DATA SECTION:
-- ==== Sys2Proof/Machine/Step.lean ====
section
/-! DEFINITION. One step: the command at the front of the queue, or the passing of time when none waits. -/

namespace Sys2Proof.Machine

/-- Take the command at the front of the queue and carry it out with the queue's rest; with none waiting, idle. -/
def step (s : State) : Host.Outcome State Fault Refusal :=
  match s.pending with
  | [] => .next s.idle
  | c :: rest => exec c (s.setPending rest)

/-- `s` with the command a word spells put at the front of its queue; `s` itself where the word spells none. -/
def State.withFetchWord (s : State) (nbits w : Nat) : State :=
  match decodeTableWord nbits w with
  | none => s
  | some c => s.setPending (c :: s.pending)

end Sys2Proof.Machine
end

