/-- TERM_EXPIRY, GRACE_END, SHARER_EXPIRY and WAIT_LIMIT_EXPIRY where the count named is on its last tick; elsewhere there
is no such event and nothing changes (MODEL'S CHOICE: assumption log 6). -/
def Obligations.ExpiryEvents : Prop :=
  ∀ (s : State) (k : SlotIx) (m : Mid) (tag : Tag),
    let enters := fun (c : Instr) (l : Lease) =>
      ∃ t, exec c s = .next t ∧ t = { s with slots := t.slots } ∧ s.LeaseBecomes t k (some l)
    let taints := fun (c : Instr) (l : Lease) (o : Mid) (g : Tag) (chain : List Mid) =>
      ∃ t, exec c s = .next t ∧ t = { s with slots := t.slots, masters := t.masters } ∧
        s.LeaseBecomes t k
          (some
            { l with
              hold := .tainted o g
              notices := s.raised l.notices .tainted (o :: chain ++ [s.supmid]) }) ∧
        s.MasterBecomes t o { s.master o with held := (s.master o).held - 1 }
    (∀ l o g n c, s.lease k = some l → l.hold = .held o g n c → n.remaining ≤ 1 →
      (0 < s.time.graceLength →
        enters (.termExpiry k)
          { l with
            hold := .grace o g { n with remaining := 0 } c s.time.graceLength
            notices := s.raised l.notices .expired [o] }) ∧
      (s.time.graceLength = 0 → taints (.termExpiry k) l o g c)) ∧
    ((∀ l o g n c, s.lease k = some l → l.hold = .held o g n c → 1 < n.remaining) →
      exec (.termExpiry k) s = .next s) ∧
    (∀ l o g n c left, s.lease k = some l → l.hold = .grace o g n c left → left ≤ 1 →
      taints (.graceEnd k) l o g c) ∧
    ((∀ l o g n c left, s.lease k = some l → l.hold = .grace o g n c left → 1 < left) →
      exec (.graceEnd k) s = .next s) ∧
    (∀ l older e younger, s.lease k = some l → l.hold = .shared (older ++ e :: younger) → e.master = m →
      e.term.remaining ≤ 1 → (∀ x ∈ older ++ younger, x.master ≠ m) →
      let told := s.raised l.notices .expired [m]
      let less := { s.master m with held := (s.master m).held - 1 }
      ∃ t u : State, exec (.sharerExpiry k m) s = .next t ∧ t = u.grantPass ∧
        u = { s with slots := u.slots, masters := u.masters } ∧
        (older ++ younger = [] →
          s.LeaseBecomes u k none ∧
            u.master m = { less with orphan := State.orphanAfter less (s.handle k) told[m] } ∧
            ∀ n, n ≠ m →
              u.master n =
                { s.master n with orphan := State.orphanAfter (s.master n) (s.handle k) l.notices[n] }) ∧
        (older ++ younger ≠ [] →
          s.LeaseBecomes u k (some { l with hold := .shared (older ++ younger), notices := told }) ∧
            s.MasterBecomes u m less)) ∧
    ((∀ l e, s.lease k = some l → e ∈ l.hold.sharers → e.master = m → 1 < e.term.remaining) →
      exec (.sharerExpiry k m) s = .next s) ∧
    (∀ older e younger, s.queue = older ++ e :: younger → e.claim.master = m → e.claim.tag = tag →
      e.status = .waiting 0 ∨ e.status = .waiting 1 →
      (∀ x ∈ older ++ younger, x.claim.master = m → x.claim.tag ≠ tag) →
      ∃ t u : State, exec (.waitLimitExpiry m tag) s = .next t ∧ t = u.grantPass ∧
        u = { s with queue := older ++ { e with status := .ended } :: younger, masters := u.masters } ∧
        s.MasterBecomes u m { s.master m with waiting := (s.master m).waiting - 1 }) ∧
    ((∀ e ∈ s.queue, e.claim.master = m → e.claim.tag = tag → e.status ≠ .waiting 0 ∧ e.status ≠ .waiting 1) →
      exec (.waitLimitExpiry m tag) s = .next s)
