-- ==== Sys2Proof/Laws/Window.lean ====
section
/-! SUPPORT. What taking a request can do, said once, and the words an answer is packed into. -/

namespace Sys2Proof.Machine

/-- Reading back a field just placed gives its low bits. -/
theorem field_place (v lo width : Nat) (h : lo + width ≤ 32) : field (place v lo width) lo width = v % 2 ^ width := by
  simp only [field, place, BitVec.extractLsb'_toNat, BitVec.toNat_ofNat, Nat.shiftRight_eq_div_pow]
  have b : v % 2 ^ width * 2 ^ lo < 2 ^ 32 := by
    calc v % 2 ^ width * 2 ^ lo < 2 ^ width * 2 ^ lo :=
          Nat.mul_lt_mul_of_pos_right (Nat.mod_lt _ (by positivity)) (by positivity)
      _ = 2 ^ (width + lo) := by rw [pow_add]
      _ ≤ 2 ^ 32 := Nat.pow_le_pow_right (by norm_num) (by omega)
  rw [Nat.mod_eq_of_lt b, Nat.mul_div_cancel _ (by positivity), Nat.mod_mod]

/-- Every request's code names it. -/
theorem Request.ofCode_code (r : Request) : Request.ofCode r.code = some r := by cases r <;> rfl

/-- The rule that a request's code runs is the request's own. -/
@[simp] theorem ruleOf_code (r : Request) : ruleOf r.code = r.rule := by simp [ruleOf, Request.ofCode_code]

namespace State

variable (s : State)

/-! ### Where the window lies (R165) -/

/-- The window is where R165 places it: the 256 bytes from W. -/
theorem windowOffset_eq_ite (a : Word) :
    s.windowOffset a =
      if s.windowBase ≤ a.toNat ∧ a.toNat < s.windowBase + 256 then some (BitVec.ofNat 8 (a.toNat - s.windowBase))
      else none := by
  have low : a.extractLsb' 0 8 = BitVec.ofNat 8 a.toNat := by
    apply BitVec.eq_of_toNat_eq; simp
  have high : (a.extractLsb' 8 24 = s.wseg ++ 0xFFFFF#20) ↔ a.toNat / 256 = s.wseg.toNat * 0x100000 + 0xFFFFF := by
    rw [← BitVec.toNat_inj, BitVec.toNat_append, Nat.shiftLeft_eq, Nat.mul_comm,
      ← Nat.two_pow_add_eq_or_of_lt (by decide), BitVec.extractLsb'_toNat, Nat.shiftRight_eq_div_pow,
      Nat.mod_eq_of_lt (by have := a.isLt; omega), Nat.mul_comm]
    exact Iff.rfl
  have part : a.toNat / 256 = s.wseg.toNat * 0x100000 + 0xFFFFF ↔
      s.windowBase ≤ a.toNat ∧ a.toNat < s.windowBase + 256 := by
    simp only [windowBase]; omega
  simp only [windowOffset, high, part, low]
  split
  · rename_i h
    refine congrArg some (BitVec.eq_of_toNat_eq ?_)
    have base : s.windowBase % 256 = 0 := by simp only [windowBase]; omega
    rw [BitVec.toNat_ofNat, BitVec.toNat_ofNat]
    generalize s.windowBase = w at *
    omega
  · rfl

/-- The address of a window word leads to its offset. -/
theorem windowOffset_windowBase (offset : BitVec 8) :
    s.windowOffset (BitVec.ofNat 32 (s.windowBase + offset.toNat)) = some offset := by
  have b : s.windowBase + offset.toNat < 2 ^ 32 := by
    have := s.wseg.isLt; have := offset.isLt; simp only [windowBase]; omega
  have ho := offset.isLt
  rw [windowOffset_eq_ite, BitVec.toNat_ofNat, Nat.mod_eq_of_lt b]
  generalize s.windowBase = w
  rw [if_pos (by omega), Nat.add_sub_cancel_left]
  exact congrArg some (BitVec.eq_of_toNat_eq (by rw [BitVec.toNat_ofNat, Nat.mod_eq_of_lt ho]))

/-- An address outside the window has no offset. -/
theorem windowOffset_eq_none_iff {a : Word} :
    s.windowOffset a = none ↔ a.toNat < s.windowBase ∨ s.windowBase + 256 ≤ a.toNat := by
  rw [windowOffset_eq_ite]
  generalize s.windowBase = w
  split <;> simp <;> omega
/-! ### Taking a request -/

/-- While the scrub engine holds the bus no request is taken, and its write waits (R156, R162). -/
theorem serveRequest_of_held {m : Mid} {code : BitVec 8} {body : State → Mid → State × Answer}
    (h : s.busHeld = true) :
    s.serveRequest m code body = s.hold (s.windowTransaction m 0 .write 4 (code.setWidth 32)) := by
  simp [serveRequest, h]

/-- During a power-on or pin reset a request write gets the bus error response (R110). -/
theorem serveRequest_of_reset {m : Mid} {code : BitVec 8} {body : State → Mid → State × Answer}
    (h : s.busHeld = false) (r : s.inReset = true) : s.serveRequest m code body = s.setBus (.error 0) := by
  simp [serveRequest, h, r]

/-- Otherwise the request is recorded, its rule runs, and its answer is written (R167). -/
theorem serveRequest_of_served {m : Mid} {code : BitVec 8} {body : State → Mid → State × Answer}
    (h : s.busHeld = false) (r : s.inReset = false) :
    s.serveRequest m code body =
      ((body (s.takeRequest m code) m).1.answer m code (body (s.takeRequest m code) m).2).setBus (.ready 0) := by
  simp [serveRequest, h, r]

/-- Recording a request touches the writer's window slot alone. -/
theorem takeRequest_frame (m : Mid) (code : BitVec 8) :
    s.takeRequest m code = { s with window := (s.takeRequest m code).window } := rfl

/-- Answering a request touches the writer's window slot alone. -/
theorem answer_frame (m : Mid) (code : BitVec 8) (a : Answer) :
    s.answer m code a = { s with window := (s.answer m code a).window } := rfl

@[simp] theorem master_takeRequest (m n : Mid) (code : BitVec 8) : (s.takeRequest m code).master n = s.master n := rfl
@[simp] theorem slot_takeRequest (m : Mid) (k : SlotIx) (code : BitVec 8) :
    (s.takeRequest m code).slot k = s.slot k := rfl
@[simp] theorem lease_takeRequest (m : Mid) (k : SlotIx) (code : BitVec 8) :
    (s.takeRequest m code).lease k = s.lease k := rfl
@[simp] theorem pool_takeRequest (m : Mid) (p : PoolIx) (code : BitVec 8) :
    (s.takeRequest m code).pool p = s.pool p := rfl
@[simp] theorem queue_takeRequest (m : Mid) (code : BitVec 8) : (s.takeRequest m code).queue = s.queue := rfl
@[simp] theorem time_takeRequest (m : Mid) (code : BitVec 8) : (s.takeRequest m code).time = s.time := rfl
@[simp] theorem ticks_takeRequest (m : Mid) (code : BitVec 8) : (s.takeRequest m code).ticks = s.ticks := rfl
@[simp] theorem scrub_takeRequest (m : Mid) (code : BitVec 8) : (s.takeRequest m code).scrub = s.scrub := rfl
@[simp] theorem supmid_takeRequest (m : Mid) (code : BitVec 8) : (s.takeRequest m code).supmid = s.supmid := rfl
@[simp] theorem pending_takeRequest (m : Mid) (code : BitVec 8) : (s.takeRequest m code).pending = s.pending := rfl

/-- The window slots while a request is taken. -/
theorem win_takeRequest (m n : Mid) (code : BitVec 8) :
    (s.takeRequest m code).win n =
      if m = n then { s.win m with lastCode := code, seq := (s.win m).seq + 1 } else s.win n := by
  simp [takeRequest]

/-! Recording a request leaves every argument as it stood, and every test a rule makes. -/

@[simp] theorem arg0_takeRequest (m n : Mid) (code : BitVec 8) :
    ((s.takeRequest m code).win n).arg0 = (s.win n).arg0 := by
  rw [win_takeRequest]
  split <;> simp_all

@[simp] theorem arg1_takeRequest (m n : Mid) (code : BitVec 8) :
    ((s.takeRequest m code).win n).arg1 = (s.win n).arg1 := by
  rw [win_takeRequest]
  split <;> simp_all

@[simp] theorem arg2_takeRequest (m n : Mid) (code : BitVec 8) :
    ((s.takeRequest m code).win n).arg2 = (s.win n).arg2 := by
  rw [win_takeRequest]
  split <;> simp_all

@[simp] theorem arg3_takeRequest (m n : Mid) (code : BitVec 8) :
    ((s.takeRequest m code).win n).arg3 = (s.win n).arg3 := by
  rw [win_takeRequest]
  split <;> simp_all

@[simp] theorem claimArgs_takeRequest (m n : Mid) (code : BitVec 8) :
    ((s.takeRequest m code).win n).claimArgs = (s.win n).claimArgs := by
  simp [WindowSlot.claimArgs]

@[simp] theorem argTag_takeRequest (m n : Mid) (code : BitVec 8) :
    ((s.takeRequest m code).win n).argTag = (s.win n).argTag := by
  simp [WindowSlot.argTag]

@[simp] theorem argHandle_takeRequest (m n : Mid) (code : BitVec 8) :
    ((s.takeRequest m code).win n).argHandle = (s.win n).argHandle := by
  simp [WindowSlot.argHandle]

@[simp] theorem argTerm_takeRequest (m n : Mid) (code : BitVec 8) :
    ((s.takeRequest m code).win n).argTerm = (s.win n).argTerm := by
  simp [WindowSlot.argTerm]

@[simp] theorem argDelegate_takeRequest (m n : Mid) (code : BitVec 8) :
    ((s.takeRequest m code).win n).argDelegate = (s.win n).argDelegate := by
  simp [WindowSlot.argDelegate]

@[simp] theorem argSlot_takeRequest (m n : Mid) (code : BitVec 8) :
    ((s.takeRequest m code).win n).argSlot = (s.win n).argSlot := by
  simp [WindowSlot.argSlot]

@[simp] theorem argSelector_takeRequest (m n : Mid) (code : BitVec 8) :
    ((s.takeRequest m code).win n).argSelector = (s.win n).argSelector := by
  simp [WindowSlot.argSelector]

@[simp] theorem poolArgs_takeRequest (m n : Mid) (code : BitVec 8) :
    ((s.takeRequest m code).win n).poolArgs = (s.win n).poolArgs := by
  simp [WindowSlot.poolArgs]

@[simp] theorem argDivider_takeRequest (m n : Mid) (code : BitVec 8) :
    ((s.takeRequest m code).win n).argDivider = (s.win n).argDivider := by
  simp [WindowSlot.argDivider]

@[simp] theorem argWarnLevel_takeRequest (m n : Mid) (code : BitVec 8) :
    ((s.takeRequest m code).win n).argWarnLevel = (s.win n).argWarnLevel := by
  simp [WindowSlot.argWarnLevel]

@[simp] theorem argGraceLength_takeRequest (m n : Mid) (code : BitVec 8) :
    ((s.takeRequest m code).win n).argGraceLength = (s.win n).argGraceLength := by
  simp [WindowSlot.argGraceLength]

@[simp] theorem argMaster_takeRequest (m n : Mid) (code : BitVec 8) :
    ((s.takeRequest m code).win n).argMaster = (s.win n).argMaster := by
  simp [WindowSlot.argMaster]

@[simp] theorem argQuota_takeRequest (m n : Mid) (code : BitVec 8) :
    ((s.takeRequest m code).win n).argQuota = (s.win n).argQuota := by
  simp [WindowSlot.argQuota]

@[simp] theorem argThreshold_takeRequest (m n : Mid) (code : BitVec 8) :
    ((s.takeRequest m code).win n).argThreshold = (s.win n).argThreshold := by
  simp [WindowSlot.argThreshold]

@[simp] theorem argFill_takeRequest (m n : Mid) (code : BitVec 8) :
    ((s.takeRequest m code).win n).argFill = (s.win n).argFill := by
  simp [WindowSlot.argFill]

@[simp] theorem argRunLength_takeRequest (m n : Mid) (code : BitVec 8) :
    ((s.takeRequest m code).win n).argRunLength = (s.win n).argRunLength := by
  simp [WindowSlot.argRunLength]

@[simp] theorem attached_takeRequest (m : Mid) (code : BitVec 8) (m' : Mid) :
    (s.takeRequest m code).attached m' = s.attached m' := rfl

@[simp] theorem fenced_takeRequest (m : Mid) (code : BitVec 8) (m' : Mid) :
    (s.takeRequest m code).fenced m' = s.fenced m' := rfl

@[simp] theorem isSupervisor_takeRequest (m : Mid) (code : BitVec 8) (m' : Mid) :
    (s.takeRequest m code).isSupervisor m' = s.isSupervisor m' := rfl

@[simp] theorem handle_takeRequest (m : Mid) (code : BitVec 8) (k : SlotIx) :
    (s.takeRequest m code).handle k = s.handle k := rfl

@[simp] theorem lookup_takeRequest (m : Mid) (code : BitVec 8) (h : Handle) :
    (s.takeRequest m code).lookup h = s.lookup h := rfl

@[simp] theorem standing_takeRequest (m : Mid) (code : BitVec 8) (m' : Mid) :
    (s.takeRequest m code).standing m' = s.standing m' := rfl

@[simp] theorem supervisorStanding_takeRequest (m : Mid) (code : BitVec 8) (m' : Mid) :
    (s.takeRequest m code).supervisorStanding m' = s.supervisorStanding m' := rfl

@[simp] theorem mstat_takeRequest (m : Mid) (code : BitVec 8) (m' : Mid) :
    (s.takeRequest m code).mstat m' = s.mstat m' := rfl

@[simp] theorem pendingItems_takeRequest (m : Mid) (code : BitVec 8) (m' : Mid) :
    (s.takeRequest m code).pendingItems m' = s.pendingItems m' := rfl

/-- The window slots once a request is answered. -/
@[simp] theorem win_answer (m n : Mid) (code : BitVec 8) (a : Answer) :
    (s.answer m code a).win n =
      if m = n then
        { s.win m with
          result := a.result.code, answered := code, val0 := a.val0, val1 := a.val1, val2 := a.val2
          val3 := a.val3 }
      else s.win n := by
  simp [answer]

/-- A refused request leaves the state it was tested in. -/
@[simp] theorem unlessRefused_some (a : Answer) (d : State × Answer) : s.unlessRefused (some a) d = (s, a) := rfl

/-- A request that nothing refuses is carried out. -/
@[simp] theorem unlessRefused_none (d : State × Answer) : s.unlessRefused none d = d := rfl

/-- A request refused by a standing check leaves the state it was tested in. -/
@[simp] theorem onLease_standing (a stale : Answer) (h : Handle) (rule : SlotIx → Lease → State × Answer) :
    s.onLease (some a) h stale rule = (s, a) := rfl

/-- A request whose handle names no lease is answered STALE. -/
theorem onLease_stale {h : Handle} {stale : Answer} {rule : SlotIx → Lease → State × Answer}
    (e : s.lookup h = none) : s.onLease none h stale rule = (s, stale) := by
  simp [onLease, e]

/-- A request whose handle names a lease goes on to its own rule. -/
theorem onLease_found {h : Handle} {stale : Answer} {rule : SlotIx → Lease → State × Answer} {k : SlotIx}
    {l : Lease} (e : s.lookup h = some (k, l)) : s.onLease none h stale rule = rule k l := by
  simp [onLease, e]

end State

end Sys2Proof.Machine
end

ACTION ITEM:
Everything starting at the line containing "(s.takeRequest m code).supervisorStanding" and ending at the line containing "simp [answer]" in the records above should be repeated exactly, and only that.

RESPONSE:
    (s.takeRequest m code).supervisorStanding m' = s.supervisorStanding m' := rfl

@[simp] theorem mstat_takeRequest (m : Mid) (code : BitVec 8) (m' : Mid) :
    (s.takeRequest m code).mstat m' = s.mstat m' := rfl

@[simp] theorem pendingItems_takeRequest (m : Mid) (code : BitVec 8) (m' : Mid) :
    (s.takeRequest m code).pendingItems m' = s.pendingItems m' := rfl

/-- The window slots once a request is answered. -/
@[simp] theorem win_answer (m n : Mid) (code : BitVec 8) (a : Answer) :
    (s.answer m code a).win n =
      if m = n then
        { s.win m with
          result := a.result.code, answered := code, val0 := a.val0, val1 := a.val1, val2 := a.val2
          val3 := a.val3 }
      else s.win n := by
  simp [answer]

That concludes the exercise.